BPD severity classification standards are listed in Table 2.
Table 2 Severity grading criteria of BPD (2018)
Note: Percentages in the table refer to the concentration of inhaled oxygen.
Treatment
Nutritional Support
Chronic hypoxia and increased respiratory workload require adequate energy and protein intake for children with BPD. Severe cases may need caloric intake of 120–150 kcal/(kg·d). Vitamin A supplementation facilitates alveolar epithelial cell proliferation. Anemia should be actively corrected, either through blood transfusion or by using erythropoiesis-stimulating agents to reduce the frequency of transfusions.
Fluid Restriction
Children with BPD often experience fluid balance abnormalities in the lungs. Even normal fluid intake may lead to interstitial and alveolar edema.

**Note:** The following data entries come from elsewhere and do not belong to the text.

-- ==== Sys2Proof/Word.lean ====
section
/-! DEFINITION. Word.lean: the machine's word types and its clock. Registers are 32-bit words, frame and memory cells are
bytes (R14, R15); the core clock runs at 1.40 GHz (R33). -/
namespace Sys2Proof

/-- One byte of a frame or of host memory. -/
abbrev Byte := BitVec 8

/-- One 32-bit register word. -/
abbrev Word := BitVec 32

/-- Core clocks per second: 1.40 GHz (R33, R435). -/
def clockHz : Nat := 1400000000

/-- Core clocks per millisecond. -/
def clocksPerMs : Nat := 1400000

/-- Core clocks per microsecond. -/
def clocksPerUs : Nat := 1400

end Sys2Proof
end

Fluid intake and sodium levels should be carefully controlled. However, excessive fluid restriction may result in malnutrition, potentially delaying the process of alveolarization. Diuretics may be used when necessary.
Respiratory Support
For severe BPD, mechanical ventilation parameters, including tidal volume, inspiratory time, and PEEP (positive end-expiratory pressure), are adjusted to align with the pathophysiological characteristics of the condition. Higher parameter settings may sometimes be required. After hospital discharge, home oxygen therapy may be continued based on oxygen saturation (SpO2) monitoring, with a target SpO2 of 92%–94%.
Anti-Inflammatory Therapy
Glucocorticoids possess anti-inflammatory effects that reduce bronchospasm, pulmonary edema, and lung fibrosis, promote antioxidant activity, and improve respiratory function. Their use can facilitate weaning from mechanical ventilation and reduce the incidence of BPD. However, clinical studies have found that glucocorticoids may increase the risk of mortality, suppress head growth, and potentially heighten the risk of cerebral palsy. When selecting glucocorticoid therapy, careful assessment is required to balance the benefits of reducing oxygen dependency against the risks associated with adverse effects, particularly on the nervous system.
Infection Control
Secondary bacterial, viral, or fungal infections often exacerbate the disease course. Pathogens should be identified, and targeted antibiotic treatment should be initiated as needed. Respiratory syncytial virus (RSV) is a leading cause of recurrent respiratory tract infections after discharge in children with BPD. The American Academy of Pediatrics recommends passive immunization as a preventive measure during the RSV season for children with severe BPD.
Other Therapies
Caffeine citrate is used to prevent and treat apnea of prematurity. In preterm infants with birth weights below 1,250 g, caffeine has been shown to prevent or reduce the development of BPD. Other treatments, including inhaled bronchodilators, exogenous surfactant, antioxidants, inhaled nitric oxide (NO), and stem cell therapy, are currently under investigation.
Since there are no highly effective treatment options available, preventing the occurrence of BPD remains more important than treating it. Measures for prevention include avoiding preterm birth, administering antenatal corticosteroids to mothers at risk of preterm delivery, early postnatal stabilization within the first hour, protective ventilation strategies, and reducing infection risks.
Prognosis
As survival rates for extremely preterm infants have increased, the incidence of BPD has also risen, and the associated mortality rate and long-term outcomes remain concerning. The mortality rate for severe BPD is approximately 25%. Among survivors, the rehospitalization rate during the first year reaches 50%, with repeated lower respiratory tract infections as the primary cause. Additionally, children with BPD are 2–3 times more likely than their peers to experience delayed neurodevelopment.